Seymour sought assistance from horseman Aaron Ralston in Parachute, Colorado, and within a couple of months he qualified the mare for the boxing at the American Quarter Horse Youth Association World Championship Show.

“Aaron helped me get started and showed me all the cool things we can do with horses,” he said. ”He was the first trainer I’d ever worked with. Before him, I tried to figure it out on my own.”

After graduating from high school in 2014, Seymour attended West Texas A&M

University in Canyon, Texas. Under the coaching of Zeb Corbin and then Obbie Schlom, he showed his mare on the ranch horse team and in Stock Horse of Texas events. This fostered his goal of someday training cow horses. While in college, he met his future wife, Kelsi, a Texas native who was attending Texas Tech University in Lubbock, Texas.

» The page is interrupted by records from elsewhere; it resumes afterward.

-- ==== Sys2Proof/Syntax.lean ====
section
/-! DEFINITION. The instructions: one constructor per row of spec/opcode_table.json. -/

namespace Sys2Proof

/-- The 17 host commands (30_encoding.md R141) and the 11 wire opcodes (R150).

A host command carries all three operands of ACCEPT (`ADDR`, `L`, `D`), because ACCEPT latches them even where
the command ignores them (10_state.md R42, 30_encoding.md R145). A wire instruction carries the bytes of its
frame after the opcode, in transmission order (R151); a frame that was cut short carries fewer. -/
inductive Instr where
  -- host commands, in the order of `OP`
  | write (addr : Addr) (len : Nat) (data : List Byte)
  | read (addr : Addr) (len : Nat) (data : List Byte)
  | readId (addr : Addr) (len : Nat) (data : List Byte)
  | dpdEnter (addr : Addr) (len : Nat) (data : List Byte)
  | dpdRelease (addr : Addr) (len : Nat) (data : List Byte)
  | eraseSector (addr : Addr) (len : Nat) (data : List Byte)
  | eraseChip (addr : Addr) (len : Nat) (data : List Byte)
  | protectNone (addr : Addr) (len : Nat) (data : List Byte)
  | protectUpperQuarter (addr : Addr) (len : Nat) (data : List Byte)
  | protectUpperHalf (addr : Addr) (len : Nat) (data : List Byte)
  | protectAll (addr : Addr) (len : Nat) (data : List Byte)
  | hwProtectEnable (addr : Addr) (len : Nat) (data : List Byte)
  | hwProtectDisable (addr : Addr) (len : Nat) (data : List Byte)
  | isWip (addr : Addr) (len : Nat) (data : List Byte)
  | isWpen (addr : Addr) (len : Nat) (data : List Byte)
  | isBp0 (addr : Addr) (len : Nat) (data : List Byte)
  | isBp1 (addr : Addr) (len : Nat) (data : List Byte)
  -- wire opcodes, in the order of the table
  | wireRead (tail : List Byte)
  | wireWrite (tail : List Byte)
  | wireWriteEnable (tail : List Byte)
  | wireWriteDisable (tail : List Byte)
  | wireReadStatus (tail : List Byte)
  | wireWriteStatus (tail : List Byte)
  | wirePageErase (tail : List Byte)
  | wireSectorErase (tail : List Byte)
  | wireChipErase (tail : List Byte)
  | wireReleaseReadId (tail : List Byte)
  | wireDeepPowerDown (tail : List Byte)
deriving DecidableEq, Repr

end Sys2Proof
end

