-- ==== Sys2Proof/Certificates/Slice0/Obligations.lean ====
section
/-! DEFINITION. The statements about the model, for the provers. -/

open Sys2Proof Sys2Proof.Machine Sys2Proof.Safety

/-! ### Encoding -/

/-- Decoding what the encoder writes gives the instruction back, every operand at every value
(30_encoding.md R140, R141, R150, R151). -/
def Obligations.DecodeOfEncodeIsTheInstruction : Prop :=
  ∀ i : Instr, decode (encode i) = .ok i

/-- What decodes to an instruction is that instruction's encoding: no bit of an encoding is dropped. -/
def Obligations.EncodeOfDecodedIsTheEncoding : Prop :=
  ∀ (e : Encoded) (i : Instr), decode e = .ok i → encode i = e

/-- 30_encoding.md R142: a command is selected exactly when `RSV = 0` and `OP` is one of the 17 assigned values, and
`W[31:8]` never affects which: two words with the same low byte select commands that encode with the same low byte. -/
def Obligations.CommandSelectedByLowByte : Prop :=
  (∀ (w : CmdWord) (len : Nat) (data : List Byte),
    (∃ i, decodeHost w len data = .ok i) ↔
      (w.extractLsb' 5 3 = 0#3 ∧ 0x01 ≤ (w.extractLsb' 0 5).toNat ∧ (w.extractLsb' 0 5).toNat ≤ 0x11)) ∧
  ∀ (w : CmdWord) (len : Nat) (data : List Byte) (i : Instr), decodeHost w len data = .ok i →
    encode i = .host (hostWord (w.extractLsb' 0 5) (w.extractLsb' 8 24)) len data ∧
    ∀ (v : CmdWord), v.extractLsb' 0 8 = w.extractLsb' 0 8 →
      ∃ j, decodeHost v len data = .ok j ∧
        encode j = .host (hostWord (w.extractLsb' 0 5) (v.extractLsb' 8 24)) len data

/-- A frame selects a wire instruction exactly when its byte 0 is one of the opcode set (30_encoding.md R150, R154). -/
def Obligations.FrameSelectedByOpcode : Prop :=
  ∀ fb : List Byte,
    (∃ i, decodeFrame fb = .ok i) ↔
      ∃ op tail, fb = op :: tail ∧
        op ∈ [0x03#8, 0x02#8, 0x06#8, 0x04#8, 0x05#8, 0x01#8, 0x42#8, 0xD8#8, 0xC7#8, 0xAB#8, 0xB9#8]

/-- A few words of the test vectors (95_test_vectors.md 2.6, 2.9, E1) decode to what they stand for. -/
def Obligations.WordsOfTheSpecDecode : Prop :=
  decodeHost 0x00100001#32 3 [0xAA#8, 0xBB#8, 0xCC#8] = .ok (.write 0x001000#24 3 [0xAA#8, 0xBB#8, 0xCC#8]) ∧
  decodeHost 0x00100002#32 3 [] = .ok (.read 0x001000#24 3 []) ∧
  decodeHost 0x0001FF06#32 0 [] = .ok (.eraseSector 511#24 0 []) ∧
  decodeHost 0xFFFFFF0E#32 5 [1#8, 2#8] = .ok (.isWip 0xFFFFFF#24 5 [1#8, 2#8]) ∧
  decodeHost 0x12345608#32 0 [] = .ok (.protectNone 0x123456#24 0 []) ∧
  decodeHost 0x00000021#32 1 [0#8] = .error (.reservedBits 1#3) ∧
  decodeHost 0x00000012#32 0 [] = .error (.reservedOp 0x12#5) ∧
  decodeFrame [0xD8#8, 0x00#8, 0x80#8, 0x00#8] = .ok (.wireSectorErase [0x00#8, 0x80#8, 0x00#8])

/-! ### What a step runs -/

/-- A step with a command at the head of the host's acts, the sequencer idle and the device owing no reaction, runs the
instruction the word decodes to, the act taken from the list. -/
def Obligations.StepRunsTheAcceptedCommand : Prop :=
  ∀ (s : State) (w : CmdWord) (len : Nat) (data : List Byte) (rest : List HostAct) (i : Instr),
    s.rdm.event = none → s.seq = .idle → s.env.acts = .accept w len data :: rest →
    decodeHost w len data = .ok i →
    step s = exec i { s with env := { s.env with acts := rest } }

/-- A step of a machine whose device owes a reaction runs the instruction its frame decodes to. -/
def Obligations.StepRunsTheWireInstruction : Prop :=
  ∀ (s : State) (i : Instr), s.rdm.event ≠ none → decodeFrame s.rdm.fb = .ok i → step s = exec i s

/-! ### ACCEPT -/

/-- Every one of the 17 host commands, accepted while idle with legal operands: the latch, the response registers and the
start of its own micro-sequence, and nothing else (10_state.md R42). -/
def Obligations.LegalCommandIsAccepted : Prop :=
  ∀ (s : State) (w : CmdWord) (len : Nat) (data : List Byte) (i : Instr),
    decodeHost w len data = .ok i → s.seq = .idle → ¬ illegal s.cfg w len data →
    exec i s = .next { s with
      op := some (w.extractLsb' 0 5), addr := some (w.extractLsb' 8 24), len := some len, wdata := some data,
      done := false, err := false, errcode := 0#2, rbit := false,
      rdata := some (rdataOf i), pollCnt := 0, seq := .run,
      upc := some { code := startOf s.cfg i, s := none },
      trace := s.trace ++ [.accept w len data] }

/-- 30_encoding.md R143: an illegal command is refused at ACCEPT with `ERRCODE` = 1, no bus event occurs, and no state
other than the command latch and the response registers changes; `RDATA` becomes the empty list. -/
def Obligations.IllegalCommandIsRefused : Prop :=
  ∀ (s : State) (w : CmdWord) (len : Nat) (data : List Byte) (rest : List HostAct),
    s.rdm.event = none → s.seq = .idle → s.env.acts = .accept w len data :: rest → illegal s.cfg w len data →
    ∃ t, step s = .next t ∧
      t = { s with
        op := some (w.extractLsb' 0 5), addr := some (w.extractLsb' 8 24), len := some len, wdata := some data,
        done := true, err := true, errcode := 1#2, rbit := false, rdata := some [],
        env := { s.env with acts := rest },
        trace := s.trace ++ [.accept w len data, .complete t.resp] }

/-- While a command runs the host has no ACCEPT step (10_state.md R42): the act stays, no ACCEPT is recorded, and the
commands themselves change nothing. -/
def Obligations.HostHoldsWhileBusy : Prop :=
  (∀ (s t : State) (w : CmdWord) (len : Nat) (data : List Byte) (rest : List HostAct),
    s.seq = .run → s.env.acts = .accept w len data :: rest → step s = .next t →
    t.env.acts = s.env.acts ∧ ∃ l, t.trace = s.trace ++ l ∧ ∀ w' n' d', Event.accept w' n' d' ∉ l) ∧
  ∀ (s : State) (w : CmdWord) (len : Nat) (data : List Byte) (i : Instr),
    decodeHost w len data = .ok i → s.seq = .run → exec i s = .next s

When he graduated from West Texas A&M University in May of 2018, he worked on ranches such as the Poison Spider Cattle Company in Casper, Wyoming, and then for his father. In 2019, he and Kelsi married, and a year later the newlyweds moved to the Lone Star State to start building their lives together and to be near Kelsi’s family in Glen Rose, Texas. The couple now has a 2-year-old daughter, Saige, who is just as crazy about horses as her father.

“She has a pony and spring rocking horse she rides,” he said. “She throws her hat in the air and hoops and hollers. She always wants to ride horses with me.”

Shown here exercising Duals Lucky Charm, Seymour started out last summer riding the 2-year-old horses in Phillips’ barn. He continues to do that, as well as advance some of the 3-year-olds.